Donald Trump stepped into the Grand Foyer of the White House on Wednesday morning to deliver a statement following a night in which Iran launched over a dozen missiles at a pair of Iraqi bases where U.S. troops are housed. Though there were some indications that Iran purposely limited the possibility of casualties, and post-attack statements from the Iranian foreign minister indicated that this represented the extent of the country’s official response to the U.S. assassination of an Iranian general, it was unclear whether Trump would take this moment to de-escalate the conflict, or would press for retaliation in response to Iran’s actions.

Before a packed room of reporters, Trump lined up both senior White House officials and a collection of Pentagon brass to give the moment a sense that—for once—everyone was on the same page. Trump opened by saying that the American people should be extremely grateful and happy that there were no casualties in the overnight attack. Trump described Iran as “standing down” and credited the relatively light damage to U.S. strategy in dispersing forces.

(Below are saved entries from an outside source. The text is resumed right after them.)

/-- An operation at the head of a unit's queue asks for the pages of addresses. -/
def State.askUnit (s : State) (core : Nat) (vas : List Nat) : State :=
  match (s.core core).mx.queue with
  | [] => s
  | e :: l => (s.startWalksAt (s.warp e.warp).core (s.warp e.warp).queue vas).modMx core (fun U => { U with
      queue := { e with asked := (vas.map (· / 4096) ++ e.asked).dedup } :: l })

/-- Bytes of one sector as a fetch finds them: the RDC's live copy of a remote line, else the home (R89, R163). -/
def State.fetchPiece (s : State) (die pa n : Nat) (uc : Bool) : List Byte × Bool :=
  let remote := packageOf pa != s.zinc.self || s.homeDie pa != die
  match (if remote && !uc && !inHostWindow pa then s.copyAt (768 + die) die (pa / 32) else none) with
  | some c => ((c.data.drop (pa % 32)).take n, c.bad)
  | none => (s.bytesAt pa n, s.poisonedAt pa n)

/-- What a fetch of an operation of a warp returns: bytes, and whether they hold poison. At D1 and above it reads memory as the
commit left it at which the operation reached its unit (R128). -/
def State.fetchBytes (s : State) (k op va n : Nat) : List Byte × Bool :=
  let die := (s.warp k).core / 192
  (cutSectors va n).foldr (fun r acc =>
    match s.warpLook k r.1 with
    | none => (List.replicate r.2 0 ++ acc.1, acc.2)
    | some t =>
      let p := s.fetchPiece die (t.phys r.1) r.2 t.uc
      (s.asOf op (t.phys r.1) p.1 ++ acc.1, p.2 || acc.2)) ([], false)

/-- What a fetch finds at the homes now: bytes, and whether they hold poison. -/
def State.homeFetch (s : State) (k va n : Nat) : List Byte × Bool :=
  (cutSectors va n).foldr (fun r acc =>
    match s.warpLook k r.1 with
    | none => (List.replicate r.2 0 ++ acc.1, acc.2)
    | some t => (s.bytesAt (t.phys r.1) r.2 ++ acc.1, s.poisonedAt (t.phys r.1) r.2 || acc.2)) ([], false)

/-- The first poisoned sector of some fetches: its virtual and physical addresses. -/
def State.fetchBad (s : State) (k : Nat) (rs : List (Nat × Nat)) : Option (Nat × Nat) :=
  rs.findSome? (fun r => (cutSectors r.1 r.2).findSome? (fun p =>
    match s.warpLook k p.1 with
    | none => none
    | some t => if (s.fetchPiece ((s.warp k).core / 192) (t.phys p.1) p.2 t.uc).2 then some (p.1, t.phys p.1) else none))

/-- The warp of an engine operation that met poison is killed (R341). -/
def State.killRead (s : State) (k lane : Nat) (at_ : Option (Nat × Nat)) : State :=
  if (s.warp k).ended then s
  else s.killPoison k lane (BitVec.ofNat 64 ((at_.map (·.1)).getD 0)) (at_.map (·.2))

/-- What a fetch leaves behind in the L2, in the RDC and in the stamps of the lines (R70, R72, R79, R89). -/
def State.fetchFill (s : State) (k va n : Nat) : State :=
  let die := (s.warp k).core / 192
  let svc := (s.warp k).svc
  (cutSectors va n).foldl (fun s r =>
    match s.warpLook k r.1 with
    | none => s
    | some t =>
      let pa := t.phys r.1
      if packageOf pa != s.zinc.self || s.homeDie pa != die then (s.rdcRead die svc pa r.2 t.lc t.uc).1 else (s.homeRead svc pa r.2 t.uc).1) s

/-- Whether stores that a warp issued before an operation to a fetch's bytes are still on their way (R163). -/
def State.fetchBehind (s : State) (k op : Nat) (l : List (Nat × Nat)) : Bool :=
  l.any (fun r => (cutSectors r.1 r.2).any (fun p =>
    match s.warpLook k p.1 with
    | some t => s.earlierOut k op (t.phys p.1) p.2
    | none => false))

Trump described the assassination of Gen. Qassem Soleimani as “decisive action” to take out “the world’s worst terrorist” and spent a large section of his speech cataloging the actions of the Iranian general. Trump, echoing what has been the standard patter from Republicans over the last days, described President Barack Obama as having given Iran $180 billion, and repeated claims that Iran’s missiles were paid for by funds provided by the last administration.

In an apparent echo of the way in which Trump attacked NAFTA only to turn around and adopt the same outline of actions for his own version of the treaty, Trump called on signatories to the Iran nuclear deal to pull out of that deal and join the U.S. in creating another deal. Trump also indicated that he wanted NATO to be more involved in the negotiations … a complete flip of his previous positions. At the same time, Trump indicated that he would increase sanctions against Iran, though it was unclear how.

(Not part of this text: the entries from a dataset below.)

/-- The poisoned elements of a source. -/
def State.collBad (s : State) (k op va n z : Nat) : List Nat :=
  if s.badSectors = [] then []
  else (List.range (n / z)).filter (fun i => (s.fetchBytes k op (va + i * z) z).2)

/-- Read the source and send the contributions (R305, R306). -/
def State.collContribute (s : State) (op : Nat) (e : Engine) (kind : Nat) (mods : BitVec 6) (src : DWord)
    (count root cid num rank n view : Nat) (members : List Nat) : State :=
  let z := collSize kind mods
  let len := collReads kind mods count root rank n
  let bytes := (s.fetchBytes e.warp op src.toNat len).1
  let bad := s.collBad e.warp op src.toNat len z
  let parms := collParms kind mods count root
  let part (j : Nat) : CollMsg :=
    { view := view
      cid := cid
      op := num
      rank := rank
      parms := parms
      data := if len = 0 then [] else collPart kind mods count root j bytes
      bad := if kind = 3 then (bad.filter (fun b => b / count == j)).map (· % count) else bad }
  let others := (members.zipIdx.filter (fun p => p.2 != rank)).map (fun p => Sent.coll p.1 (part p.2))
  let s := State.sendAll { s with kept := merase s.kept op } others
  (s.modZinc (fun z => { z with inbox := z.inbox ++ [part rank] })).modEngine op (fun e => { e with sent := true })

/-- Write the destination of an operation element by element; at D1 and above the writes are held (R128). An element
on an RDO page is not written, nor what follows it (R346, R347). -/
def State.collWrite (s : State) (op : Nat) (e : Engine) (dst : DWord) (z : Nat) (data : List Byte) (bad : List Nat) (late : Bool) :
    State × Engine :=
  let units := (List.range (data.length / z)).map (fun i => (i, dst + BitVec.ofNat 64 (i * z)))
  let made := units.takeWhile (fun u => !(s.engTrans e u.2.toNat).any (·.rdo))
  let s := if late then s else s.coverPoison (made.filterMap (fun u => (s.engTrans e u.2.toNat).map (fun t => (t.phys u.2.toNat, z))))
  let r := units.foldl (fun (acc : State × Engine × Bool) u =>
    if acc.2.2 then acc
    else
      match acc.1.engTrans e u.2.toNat with
      | none => acc
      | some t =>
        let pa := t.phys u.2.toNat
        let bs := (data.drop (u.1 * z)).take z
        if t.rdo then
          let f : TrapRec := { slice := 5, lane := op, cause := 0x11, taddr := u.2, info1 := BitVec.ofNat 32 z }
          (acc.1.modWarp e.warp (fun W => { W with held := W.held ++ [f] }), acc.2.1, true)
        else if late then
          (acc.1, { acc.2.1 with
            held := acc.2.1.held ++ [(pa, bs)]
            heldBad := if bad.contains u.1 then acc.2.1.heldBad ++ [pa / 32] else acc.2.1.heldBad }, false)
        else
          let w := acc.1.engStore acc.2.1 u.2 pa bs (bad.contains u.1)
          (w.1, w.2, false)) (s, e, false)
  (r.1, r.2.1)

/-- Whether accesses of the warp before an operation to a range are still on their way, or an escalated lane holds a sector of it
(R104, R255). -/
def State.collBehind (s : State) (op : Nat) (e : Engine) (va n : Nat) (store : Bool) : Bool :=
  (cutSectors va n).any (fun r => match s.engTrans e r.1 with
    | some t => s.earlierOut e.warp op (t.phys r.1) r.2 ||
        (if store then s.heldStore e.warp 64 op (t.phys r.1) r.2 else s.heldByOther e.warp (t.phys r.1) r.2)
    | none => false)

/-- The address that a collective's writes wait for: the first of its destination without a translation, if no element on an RDO page
comes before it, with which the writes end (R346). -/
def State.collAhead (s : State) (e : Engine) (dst n : Nat) : List Nat :=
  (((sectorStarts [(dst, n)]).takeWhile (fun a => !(s.engTrans e a).any (·.rdo))).find? (fun a => (s.engTrans e a).isNone)).toList

/-- A collective asks for the pages of addresses. -/
def State.askEngine (s : State) (op : Nat) (e : Engine) (vas : List Nat) : State :=
  (s.startWalksAt (s.engCore e) (s.engQueue e) vas).modEngine op (fun e => { e with asked := (vas.map (· / 4096) ++ e.asked).dedup })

In the middle of the speech, Trump talked about how “big, powerful, lethal and fast” American missiles are, and indicated that there was a new generation of hypersonic missiles on the way—which is genuine news, and amounts to the unveiling of a top-secret weapons system. Russia has been publicly demonstrating hypersonic technology purposely designed to thwart missile defense systems. But until this speech, the United States had not made any announcement that it intended to deploy similar technology.

Trump also made statements about the size and effectiveness of the U.S. military, which he claimed had been “completely rebuilt” on his watch. Trump also said that he didn’t want to use those forces.

In an odd twist, Trump appeared to appeal to Iran to assist in fighting ISIS at the same time he repeated past claims that ISIS had been 100% destroyed. Trump spent some time talking about ISIS leader Abu Bakr al-Baghdadi, who was recently killed in a military raid.

Trump did not threaten any immediate response to Iran’s missile launch. But neither did he extend an offer for negotiations to de-escalate the situation.

Early indications were that Trump had been advised to show restraint and not to conduct a U.S. strike in response to the Iranian missile launch. Several Republicans who spoke with Trump before the speech indicated that they believed he was in a good position to declare victory for the moment, warn Iran against further steps, and step back from any immediate action.

There remain longer-term concerns on both sides. Iran’s official response may have been limited to the missile launch, which appears to have resulted in no casualties. However, there could very well be additional actions taken by Iran’s extended network of militias and irregular forces. And, as was vividly demonstrated in the assassination of Soleimani, there is also the possibility that Trump may launch additional actions against Iran. Trump’s withdrawal from the multination nuclear deal also means that the limitations on Iran’s ability to pursue nuclear weapons have been largely removed.